Saved entries:

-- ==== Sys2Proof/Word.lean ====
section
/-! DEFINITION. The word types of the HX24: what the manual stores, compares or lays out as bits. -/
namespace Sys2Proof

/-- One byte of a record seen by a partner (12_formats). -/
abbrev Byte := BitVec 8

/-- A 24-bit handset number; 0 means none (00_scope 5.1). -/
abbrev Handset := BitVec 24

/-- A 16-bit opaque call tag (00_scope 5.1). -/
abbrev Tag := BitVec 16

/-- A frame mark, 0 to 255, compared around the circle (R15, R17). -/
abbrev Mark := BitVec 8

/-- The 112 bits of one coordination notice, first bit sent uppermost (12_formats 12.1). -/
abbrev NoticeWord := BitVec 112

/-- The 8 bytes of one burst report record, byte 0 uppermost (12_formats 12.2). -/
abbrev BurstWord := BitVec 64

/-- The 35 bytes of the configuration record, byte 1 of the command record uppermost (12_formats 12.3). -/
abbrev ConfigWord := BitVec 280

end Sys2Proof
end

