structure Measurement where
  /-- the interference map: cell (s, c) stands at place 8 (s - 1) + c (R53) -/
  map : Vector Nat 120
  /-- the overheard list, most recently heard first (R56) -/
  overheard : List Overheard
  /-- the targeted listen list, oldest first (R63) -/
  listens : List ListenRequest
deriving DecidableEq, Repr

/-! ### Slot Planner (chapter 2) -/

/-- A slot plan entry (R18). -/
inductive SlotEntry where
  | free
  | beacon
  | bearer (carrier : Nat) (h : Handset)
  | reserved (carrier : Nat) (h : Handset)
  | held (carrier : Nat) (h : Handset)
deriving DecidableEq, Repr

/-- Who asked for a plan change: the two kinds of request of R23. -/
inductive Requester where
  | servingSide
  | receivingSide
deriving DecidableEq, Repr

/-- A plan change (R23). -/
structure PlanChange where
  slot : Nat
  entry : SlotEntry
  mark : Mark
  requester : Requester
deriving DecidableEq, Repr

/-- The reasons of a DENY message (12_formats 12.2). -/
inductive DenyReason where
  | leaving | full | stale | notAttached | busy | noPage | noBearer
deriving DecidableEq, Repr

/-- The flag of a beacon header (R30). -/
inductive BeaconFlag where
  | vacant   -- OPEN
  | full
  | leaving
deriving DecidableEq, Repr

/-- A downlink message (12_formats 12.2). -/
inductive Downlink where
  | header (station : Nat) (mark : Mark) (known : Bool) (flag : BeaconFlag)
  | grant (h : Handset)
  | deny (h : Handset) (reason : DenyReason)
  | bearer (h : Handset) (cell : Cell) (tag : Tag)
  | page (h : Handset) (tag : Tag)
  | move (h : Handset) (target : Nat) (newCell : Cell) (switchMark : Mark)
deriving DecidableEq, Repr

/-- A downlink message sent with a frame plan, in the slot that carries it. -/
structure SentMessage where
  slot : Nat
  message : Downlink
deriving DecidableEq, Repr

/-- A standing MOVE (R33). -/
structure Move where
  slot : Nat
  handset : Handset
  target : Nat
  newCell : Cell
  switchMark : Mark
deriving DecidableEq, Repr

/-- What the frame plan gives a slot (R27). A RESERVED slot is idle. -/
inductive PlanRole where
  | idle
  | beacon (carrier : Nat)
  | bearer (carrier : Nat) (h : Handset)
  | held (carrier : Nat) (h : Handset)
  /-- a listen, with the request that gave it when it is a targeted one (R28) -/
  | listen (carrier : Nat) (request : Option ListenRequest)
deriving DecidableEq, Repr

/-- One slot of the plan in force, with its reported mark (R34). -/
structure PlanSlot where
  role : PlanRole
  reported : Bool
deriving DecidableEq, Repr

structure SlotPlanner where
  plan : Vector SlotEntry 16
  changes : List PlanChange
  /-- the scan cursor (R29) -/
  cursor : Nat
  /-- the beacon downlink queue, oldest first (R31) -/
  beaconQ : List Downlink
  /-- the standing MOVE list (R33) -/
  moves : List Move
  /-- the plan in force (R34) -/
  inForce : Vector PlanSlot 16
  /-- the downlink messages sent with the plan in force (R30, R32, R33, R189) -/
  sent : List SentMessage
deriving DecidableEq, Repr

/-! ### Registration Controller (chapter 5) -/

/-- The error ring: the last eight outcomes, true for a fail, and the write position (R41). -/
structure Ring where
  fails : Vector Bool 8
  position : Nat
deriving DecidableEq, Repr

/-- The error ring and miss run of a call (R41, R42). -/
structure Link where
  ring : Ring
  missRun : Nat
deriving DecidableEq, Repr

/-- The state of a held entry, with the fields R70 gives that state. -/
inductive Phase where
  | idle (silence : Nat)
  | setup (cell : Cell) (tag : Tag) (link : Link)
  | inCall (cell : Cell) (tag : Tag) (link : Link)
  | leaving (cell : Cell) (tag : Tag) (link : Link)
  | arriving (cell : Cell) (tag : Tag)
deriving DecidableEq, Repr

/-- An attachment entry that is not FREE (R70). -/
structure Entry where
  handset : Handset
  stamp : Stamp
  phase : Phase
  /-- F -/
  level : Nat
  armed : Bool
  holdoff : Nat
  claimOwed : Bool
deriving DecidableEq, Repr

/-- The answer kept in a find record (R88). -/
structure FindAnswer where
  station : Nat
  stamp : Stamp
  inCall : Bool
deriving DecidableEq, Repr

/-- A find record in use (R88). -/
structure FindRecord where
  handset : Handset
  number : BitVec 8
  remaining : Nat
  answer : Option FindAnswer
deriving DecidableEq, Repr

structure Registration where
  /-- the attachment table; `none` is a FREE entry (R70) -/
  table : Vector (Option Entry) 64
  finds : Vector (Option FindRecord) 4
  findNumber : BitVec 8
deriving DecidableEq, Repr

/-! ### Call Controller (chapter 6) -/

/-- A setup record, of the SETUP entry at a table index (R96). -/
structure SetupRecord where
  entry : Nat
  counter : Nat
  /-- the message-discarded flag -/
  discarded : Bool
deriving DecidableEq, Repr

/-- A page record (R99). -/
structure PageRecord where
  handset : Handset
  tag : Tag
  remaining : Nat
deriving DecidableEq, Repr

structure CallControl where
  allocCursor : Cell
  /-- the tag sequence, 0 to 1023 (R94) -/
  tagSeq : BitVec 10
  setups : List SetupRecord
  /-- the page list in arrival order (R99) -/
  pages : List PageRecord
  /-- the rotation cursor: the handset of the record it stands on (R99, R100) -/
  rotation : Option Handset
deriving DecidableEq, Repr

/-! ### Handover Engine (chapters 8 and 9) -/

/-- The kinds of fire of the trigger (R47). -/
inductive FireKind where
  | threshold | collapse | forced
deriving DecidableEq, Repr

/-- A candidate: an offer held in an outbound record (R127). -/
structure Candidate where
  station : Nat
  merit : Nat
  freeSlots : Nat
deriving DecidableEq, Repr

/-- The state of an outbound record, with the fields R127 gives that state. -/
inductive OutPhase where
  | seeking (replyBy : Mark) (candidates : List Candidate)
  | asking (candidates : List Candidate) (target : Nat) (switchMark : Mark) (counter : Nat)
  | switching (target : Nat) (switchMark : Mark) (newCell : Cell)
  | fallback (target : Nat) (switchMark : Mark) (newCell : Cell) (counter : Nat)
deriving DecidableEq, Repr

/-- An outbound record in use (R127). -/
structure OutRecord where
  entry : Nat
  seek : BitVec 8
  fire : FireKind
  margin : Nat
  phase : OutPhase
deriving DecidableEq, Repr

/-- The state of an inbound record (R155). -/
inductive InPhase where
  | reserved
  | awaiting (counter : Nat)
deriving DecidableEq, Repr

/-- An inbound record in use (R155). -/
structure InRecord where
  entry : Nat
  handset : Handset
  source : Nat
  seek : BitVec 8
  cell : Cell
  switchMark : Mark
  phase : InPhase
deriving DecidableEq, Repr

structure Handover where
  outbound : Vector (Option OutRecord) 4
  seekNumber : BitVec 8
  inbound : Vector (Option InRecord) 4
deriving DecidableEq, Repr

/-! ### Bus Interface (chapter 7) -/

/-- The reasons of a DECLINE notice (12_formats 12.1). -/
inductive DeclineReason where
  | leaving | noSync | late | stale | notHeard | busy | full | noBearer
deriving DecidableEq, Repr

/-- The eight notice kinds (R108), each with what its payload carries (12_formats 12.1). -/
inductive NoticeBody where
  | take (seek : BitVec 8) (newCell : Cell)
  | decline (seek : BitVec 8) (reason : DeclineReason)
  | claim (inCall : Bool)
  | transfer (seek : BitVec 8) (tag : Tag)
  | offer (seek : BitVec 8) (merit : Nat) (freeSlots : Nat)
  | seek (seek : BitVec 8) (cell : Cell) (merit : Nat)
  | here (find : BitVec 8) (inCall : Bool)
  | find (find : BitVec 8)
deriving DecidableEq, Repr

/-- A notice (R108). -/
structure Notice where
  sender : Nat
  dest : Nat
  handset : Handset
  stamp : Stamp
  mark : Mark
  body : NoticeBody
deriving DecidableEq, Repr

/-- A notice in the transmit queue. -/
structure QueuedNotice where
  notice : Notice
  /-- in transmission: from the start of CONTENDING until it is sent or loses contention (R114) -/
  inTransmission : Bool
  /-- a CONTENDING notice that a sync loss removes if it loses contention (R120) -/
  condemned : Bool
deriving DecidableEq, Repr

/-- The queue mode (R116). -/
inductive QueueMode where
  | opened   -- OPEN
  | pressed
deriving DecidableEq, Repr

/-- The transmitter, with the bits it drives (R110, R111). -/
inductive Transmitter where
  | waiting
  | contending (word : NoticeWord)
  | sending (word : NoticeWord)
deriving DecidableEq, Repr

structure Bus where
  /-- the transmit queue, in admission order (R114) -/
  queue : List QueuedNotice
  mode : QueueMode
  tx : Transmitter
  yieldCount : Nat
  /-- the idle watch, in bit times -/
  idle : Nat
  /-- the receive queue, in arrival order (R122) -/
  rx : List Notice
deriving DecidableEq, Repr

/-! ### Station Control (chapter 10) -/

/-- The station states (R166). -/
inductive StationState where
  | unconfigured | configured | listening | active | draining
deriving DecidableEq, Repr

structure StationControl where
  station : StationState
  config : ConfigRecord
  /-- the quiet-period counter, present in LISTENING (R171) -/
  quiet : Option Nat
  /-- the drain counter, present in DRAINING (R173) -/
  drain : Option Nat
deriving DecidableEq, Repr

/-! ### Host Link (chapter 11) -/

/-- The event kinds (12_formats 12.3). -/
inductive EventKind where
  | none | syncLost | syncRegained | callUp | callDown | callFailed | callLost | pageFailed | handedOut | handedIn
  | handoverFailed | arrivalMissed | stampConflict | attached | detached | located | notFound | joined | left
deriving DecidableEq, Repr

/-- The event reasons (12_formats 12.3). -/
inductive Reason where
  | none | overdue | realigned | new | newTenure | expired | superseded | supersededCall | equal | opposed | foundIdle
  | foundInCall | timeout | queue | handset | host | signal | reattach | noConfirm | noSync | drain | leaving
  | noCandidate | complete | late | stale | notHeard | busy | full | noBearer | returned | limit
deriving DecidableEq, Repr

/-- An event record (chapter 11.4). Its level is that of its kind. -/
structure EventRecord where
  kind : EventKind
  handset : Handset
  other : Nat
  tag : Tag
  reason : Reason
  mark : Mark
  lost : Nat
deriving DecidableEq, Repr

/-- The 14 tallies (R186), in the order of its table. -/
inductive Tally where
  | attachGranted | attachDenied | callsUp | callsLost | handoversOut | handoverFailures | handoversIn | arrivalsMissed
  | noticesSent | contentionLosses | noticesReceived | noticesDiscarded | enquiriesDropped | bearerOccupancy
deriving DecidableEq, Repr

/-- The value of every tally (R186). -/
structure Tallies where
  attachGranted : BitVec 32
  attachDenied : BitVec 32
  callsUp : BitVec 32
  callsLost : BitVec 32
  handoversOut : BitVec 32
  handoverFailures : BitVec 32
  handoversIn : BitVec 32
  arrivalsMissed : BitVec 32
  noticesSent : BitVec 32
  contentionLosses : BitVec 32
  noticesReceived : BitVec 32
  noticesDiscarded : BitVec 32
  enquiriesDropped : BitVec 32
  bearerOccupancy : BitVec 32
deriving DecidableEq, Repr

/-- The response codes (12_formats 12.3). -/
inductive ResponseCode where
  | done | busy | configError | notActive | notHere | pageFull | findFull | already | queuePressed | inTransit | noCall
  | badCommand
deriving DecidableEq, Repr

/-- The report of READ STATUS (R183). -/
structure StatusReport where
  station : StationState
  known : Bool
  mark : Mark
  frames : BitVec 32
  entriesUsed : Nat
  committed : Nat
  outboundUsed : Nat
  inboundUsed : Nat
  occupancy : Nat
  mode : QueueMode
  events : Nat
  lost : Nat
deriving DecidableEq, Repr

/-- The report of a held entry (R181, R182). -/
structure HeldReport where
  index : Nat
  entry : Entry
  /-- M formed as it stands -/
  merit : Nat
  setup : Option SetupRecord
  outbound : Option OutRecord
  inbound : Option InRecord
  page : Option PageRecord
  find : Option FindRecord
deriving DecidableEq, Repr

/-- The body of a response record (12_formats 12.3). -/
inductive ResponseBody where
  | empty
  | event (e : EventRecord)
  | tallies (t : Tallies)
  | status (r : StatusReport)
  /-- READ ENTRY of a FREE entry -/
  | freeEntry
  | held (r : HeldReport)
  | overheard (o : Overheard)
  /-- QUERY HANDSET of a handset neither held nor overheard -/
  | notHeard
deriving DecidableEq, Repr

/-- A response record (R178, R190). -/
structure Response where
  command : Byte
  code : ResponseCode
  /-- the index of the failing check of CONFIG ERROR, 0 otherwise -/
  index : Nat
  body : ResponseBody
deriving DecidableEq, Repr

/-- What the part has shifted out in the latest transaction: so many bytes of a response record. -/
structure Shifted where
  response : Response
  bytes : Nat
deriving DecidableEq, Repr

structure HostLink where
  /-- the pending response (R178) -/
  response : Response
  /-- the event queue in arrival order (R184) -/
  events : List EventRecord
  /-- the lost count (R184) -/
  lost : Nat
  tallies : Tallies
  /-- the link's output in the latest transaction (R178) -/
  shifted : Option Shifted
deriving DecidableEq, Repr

• Exercise:
When you reach the line that contains "abbrev Byte := BitVec 8", stop; that line and every line before it, from the very first line of the data, should be restated word for word.

• Solution to this exercise:
-- ==== Sys2Proof/Word.lean ====
section
/-! DEFINITION. The word types of the HX24: what the manual stores, compares or lays out as bits. -/
namespace Sys2Proof

/-- One byte of a record seen by a partner (12_formats). -/
abbrev Byte := BitVec 8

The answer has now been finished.